The Vaccine Surveillance Report from the UKHSA has for much of its existence been a bit of an oddity – it is very strong on telling everyone that the Covid vaccines are most definitely wonderful, but rather weak on actually providing any surveillance.
So imagine my surprise when in the most recent publication there was a little section tucked away near the end of the document reporting the number of hospitalisations for Covid by vaccination status. These data were gathered from the SARI-watch system, a nationwide surveillance system for England that gathers data on Severe Acute Respiratory Infections – thus these particular data are for those testing positive and who are being treated for a respiratory infection severe enough to warrant hospitalisation (i.e., for not with Covid as a primary diagnosis).
Of course, the big problem with raw numbers such as in the table above is that it doesn’t factor in the numbers in the population for each age group and vaccination status; in order to gain a more useful understanding of the situation it is necessary to factor in the impact of population. Actually doing this is made more complex, however, because there are no official data on the number of unvaccinated in the U.K. – all we know is the number vaccinated and by how many doses and thus we need to use an estimate of the population for England to obtain the number unvaccinated. Many official data sources use the ONS estimate of the population – this is unsatisfactory as for a few age ranges there are more people vaccinated in the country than the ONS estimates are in the country. An alternative estimate of the population is to be found in the National Immunisation Management Service dataset, based on the number of people registered for healthcare in England. This dataset shows that around 19% of the adult population in the U.K. is unvaccinated – this is broadly compatible with (albeit still somewhat below) the survey undertaken by the BBC that showed that approximately one quarter (25%) of the adult population in the U.K. were unvaccinated.
Given the NIMS data on vaccination status for England we can thus calculate the hospitalisation rate per 100,000 population for the 90 day period covered in Table 13a in the UKHSA Vaccine Surveillance Report.
A few points immediately stand out:
- The hospitalisation rate by vaccination status for those aged under 40 is remarkably constant – for this age group the vaccines don’t appear to offer any benefit.
- For all ages the hospitalisation rate in the triple vaccinated is broadly similar to the unvaccinated.
- The higher hospitalisation rates seen in all age groups above 40 for those having received only one or two doses of vaccine is troubling.
The data for Table 13b in the UKHSA Vaccine Surveillance Report shows a similar trend, albeit with a bit more statistical variability due to the low numbers.

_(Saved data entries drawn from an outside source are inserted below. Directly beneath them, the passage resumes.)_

-- ==== Sys2Proof/Laws/State.lean ====
section
/-! SUPPORT. One lemma per field per update of the state, so that no proof unfolds a record update. -/

namespace Sys2Proof.Machine

@[simp] theorem State.setA_a (s : State) (v : Byte) : (s.setA v).a = v := rfl
@[simp] theorem State.setA_f (s : State) (v : Byte) : (s.setA v).f = s.f := rfl
@[simp] theorem State.setA_b (s : State) (v : Byte) : (s.setA v).b = s.b := rfl
@[simp] theorem State.setA_c (s : State) (v : Byte) : (s.setA v).c = s.c := rfl
@[simp] theorem State.setA_d (s : State) (v : Byte) : (s.setA v).d = s.d := rfl
@[simp] theorem State.setA_e (s : State) (v : Byte) : (s.setA v).e = s.e := rfl
@[simp] theorem State.setA_h (s : State) (v : Byte) : (s.setA v).h = s.h := rfl
@[simp] theorem State.setA_l (s : State) (v : Byte) : (s.setA v).l = s.l := rfl
@[simp] theorem State.setA_aAlt (s : State) (v : Byte) : (s.setA v).aAlt = s.aAlt := rfl
@[simp] theorem State.setA_fAlt (s : State) (v : Byte) : (s.setA v).fAlt = s.fAlt := rfl
@[simp] theorem State.setA_bAlt (s : State) (v : Byte) : (s.setA v).bAlt = s.bAlt := rfl
@[simp] theorem State.setA_cAlt (s : State) (v : Byte) : (s.setA v).cAlt = s.cAlt := rfl
@[simp] theorem State.setA_dAlt (s : State) (v : Byte) : (s.setA v).dAlt = s.dAlt := rfl
@[simp] theorem State.setA_eAlt (s : State) (v : Byte) : (s.setA v).eAlt = s.eAlt := rfl
@[simp] theorem State.setA_hAlt (s : State) (v : Byte) : (s.setA v).hAlt = s.hAlt := rfl
@[simp] theorem State.setA_lAlt (s : State) (v : Byte) : (s.setA v).lAlt = s.lAlt := rfl
@[simp] theorem State.setA_ix (s : State) (v : Byte) : (s.setA v).ix = s.ix := rfl
@[simp] theorem State.setA_iy (s : State) (v : Byte) : (s.setA v).iy = s.iy := rfl
@[simp] theorem State.setA_sp (s : State) (v : Byte) : (s.setA v).sp = s.sp := rfl
@[simp] theorem State.setA_pc (s : State) (v : Byte) : (s.setA v).pc = s.pc := rfl
@[simp] theorem State.setA_iReg (s : State) (v : Byte) : (s.setA v).iReg = s.iReg := rfl
@[simp] theorem State.setA_rReg (s : State) (v : Byte) : (s.setA v).rReg = s.rReg := rfl
@[simp] theorem State.setA_iff1 (s : State) (v : Byte) : (s.setA v).iff1 = s.iff1 := rfl
@[simp] theorem State.setA_iff2 (s : State) (v : Byte) : (s.setA v).iff2 = s.iff2 := rfl
@[simp] theorem State.setA_im (s : State) (v : Byte) : (s.setA v).im = s.im := rfl
@[simp] theorem State.setA_halted (s : State) (v : Byte) : (s.setA v).halted = s.halted := rfl
@[simp] theorem State.setA_nmiPending (s : State) (v : Byte) : (s.setA v).nmiPending = s.nmiPending := rfl
@[simp] theorem State.setA_mem (s : State) (v : Byte) : (s.setA v).mem = s.mem := rfl
@[simp] theorem State.setA_memMap (s : State) (v : Byte) : (s.setA v).memMap = s.memMap := rfl
@[simp] theorem State.setA_inputs (s : State) (v : Byte) : (s.setA v).inputs = s.inputs := rfl
@[simp] theorem State.setA_ioIn (s : State) (v : Byte) : (s.setA v).ioIn = s.ioIn := rfl
@[simp] theorem State.setA_memIn (s : State) (v : Byte) : (s.setA v).memIn = s.memIn := rfl
@[simp] theorem State.setA_repeating (s : State) (v : Byte) : (s.setA v).repeating = s.repeating := rfl
@[simp] theorem State.setA_trace (s : State) (v : Byte) : (s.setA v).trace = s.trace := rfl
@[simp] theorem State.setA_draws (s : State) (v : Byte) : (s.setA v).draws = s.draws := rfl
@[simp] theorem State.setA_cell (s : State) (v : Byte) (x : Word) : (s.setA v).cell x = s.cell x := rfl
@[simp] theorem State.setA_holds (s : State) (v : Byte) (x : Word) : (s.setA v).holds x = s.holds x := rfl
@[simp] theorem State.setA_keeps (s : State) (v : Byte) (x : Word) : (s.setA v).keeps x = s.keeps x := rfl
@[simp] theorem State.setA_readByte (s : State) (v : Byte) (x : Word) : (s.setA v).readByte x = s.readByte x := rfl
@[simp] theorem State.setA_flags (s : State) (v : Byte) : (s.setA v).flags = s.flags := rfl
@[simp] theorem State.setA_bc (s : State) (v : Byte) : (s.setA v).bc = s.bc := rfl
@[simp] theorem State.setA_de (s : State) (v : Byte) : (s.setA v).de = s.de := rfl
@[simp] theorem State.setA_hl (s : State) (v : Byte) : (s.setA v).hl = s.hl := rfl

@[simp] theorem State.setF_a (s : State) (v : Byte) : (s.setF v).a = s.a := rfl
@[simp] theorem State.setF_f (s : State) (v : Byte) : (s.setF v).f = v := rfl
@[simp] theorem State.setF_b (s : State) (v : Byte) : (s.setF v).b = s.b := rfl
@[simp] theorem State.setF_c (s : State) (v : Byte) : (s.setF v).c = s.c := rfl
@[simp] theorem State.setF_d (s : State) (v : Byte) : (s.setF v).d = s.d := rfl
@[simp] theorem State.setF_e (s : State) (v : Byte) : (s.setF v).e = s.e := rfl
@[simp] theorem State.setF_h (s : State) (v : Byte) : (s.setF v).h = s.h := rfl
@[simp] theorem State.setF_l (s : State) (v : Byte) : (s.setF v).l = s.l := rfl
@[simp] theorem State.setF_aAlt (s : State) (v : Byte) : (s.setF v).aAlt = s.aAlt := rfl
@[simp] theorem State.setF_fAlt (s : State) (v : Byte) : (s.setF v).fAlt = s.fAlt := rfl
@[simp] theorem State.setF_bAlt (s : State) (v : Byte) : (s.setF v).bAlt = s.bAlt := rfl
@[simp] theorem State.setF_cAlt (s : State) (v : Byte) : (s.setF v).cAlt = s.cAlt := rfl
@[simp] theorem State.setF_dAlt (s : State) (v : Byte) : (s.setF v).dAlt = s.dAlt := rfl
@[simp] theorem State.setF_eAlt (s : State) (v : Byte) : (s.setF v).eAlt = s.eAlt := rfl
@[simp] theorem State.setF_hAlt (s : State) (v : Byte) : (s.setF v).hAlt = s.hAlt := rfl
@[simp] theorem State.setF_lAlt (s : State) (v : Byte) : (s.setF v).lAlt = s.lAlt := rfl
@[simp] theorem State.setF_ix (s : State) (v : Byte) : (s.setF v).ix = s.ix := rfl
@[simp] theorem State.setF_iy (s : State) (v : Byte) : (s.setF v).iy = s.iy := rfl
@[simp] theorem State.setF_sp (s : State) (v : Byte) : (s.setF v).sp = s.sp := rfl
@[simp] theorem State.setF_pc (s : State) (v : Byte) : (s.setF v).pc = s.pc := rfl
@[simp] theorem State.setF_iReg (s : State) (v : Byte) : (s.setF v).iReg = s.iReg := rfl
@[simp] theorem State.setF_rReg (s : State) (v : Byte) : (s.setF v).rReg = s.rReg := rfl
@[simp] theorem State.setF_iff1 (s : State) (v : Byte) : (s.setF v).iff1 = s.iff1 := rfl
@[simp] theorem State.setF_iff2 (s : State) (v : Byte) : (s.setF v).iff2 = s.iff2 := rfl
@[simp] theorem State.setF_im (s : State) (v : Byte) : (s.setF v).im = s.im := rfl
@[simp] theorem State.setF_halted (s : State) (v : Byte) : (s.setF v).halted = s.halted := rfl
@[simp] theorem State.setF_nmiPending (s : State) (v : Byte) : (s.setF v).nmiPending = s.nmiPending := rfl
@[simp] theorem State.setF_mem (s : State) (v : Byte) : (s.setF v).mem = s.mem := rfl
@[simp] theorem State.setF_memMap (s : State) (v : Byte) : (s.setF v).memMap = s.memMap := rfl
@[simp] theorem State.setF_inputs (s : State) (v : Byte) : (s.setF v).inputs = s.inputs := rfl
@[simp] theorem State.setF_ioIn (s : State) (v : Byte) : (s.setF v).ioIn = s.ioIn := rfl
@[simp] theorem State.setF_memIn (s : State) (v : Byte) : (s.setF v).memIn = s.memIn := rfl
@[simp] theorem State.setF_repeating (s : State) (v : Byte) : (s.setF v).repeating = s.repeating := rfl
@[simp] theorem State.setF_trace (s : State) (v : Byte) : (s.setF v).trace = s.trace := rfl
@[simp] theorem State.setF_draws (s : State) (v : Byte) : (s.setF v).draws = s.draws := rfl
@[simp] theorem State.setF_cell (s : State) (v : Byte) (x : Word) : (s.setF v).cell x = s.cell x := rfl
@[simp] theorem State.setF_holds (s : State) (v : Byte) (x : Word) : (s.setF v).holds x = s.holds x := rfl
@[simp] theorem State.setF_keeps (s : State) (v : Byte) (x : Word) : (s.setF v).keeps x = s.keeps x := rfl
@[simp] theorem State.setF_readByte (s : State) (v : Byte) (x : Word) : (s.setF v).readByte x = s.readByte x := rfl
@[simp] theorem State.setF_bc (s : State) (v : Byte) : (s.setF v).bc = s.bc := rfl
@[simp] theorem State.setF_de (s : State) (v : Byte) : (s.setF v).de = s.de := rfl
@[simp] theorem State.setF_hl (s : State) (v : Byte) : (s.setF v).hl = s.hl := rfl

These data are consistent with recent reports from the Netherlands and Canada and with U.K. data on real-world effectiveness against death. They are also broadly consistent with data from ICNARC on intensive care admissions with COVID-19, once adjusted for the estimate of the unvaccinated in England (ICNARC uses the ONS population estimates in its own tables and graphs, resulting in an overestimation of the ICU admission rate for the unvaccinated). For the most recent data, February 2022, it shows the following admission statistics:
It would be nice to get an update from ICNARC on these statistics, as there was a general trend of increasing hospitalisations in the vaccinated as we entered the Omicron variant period. Unfortunately, it stopped updating the data just as it started getting interesting.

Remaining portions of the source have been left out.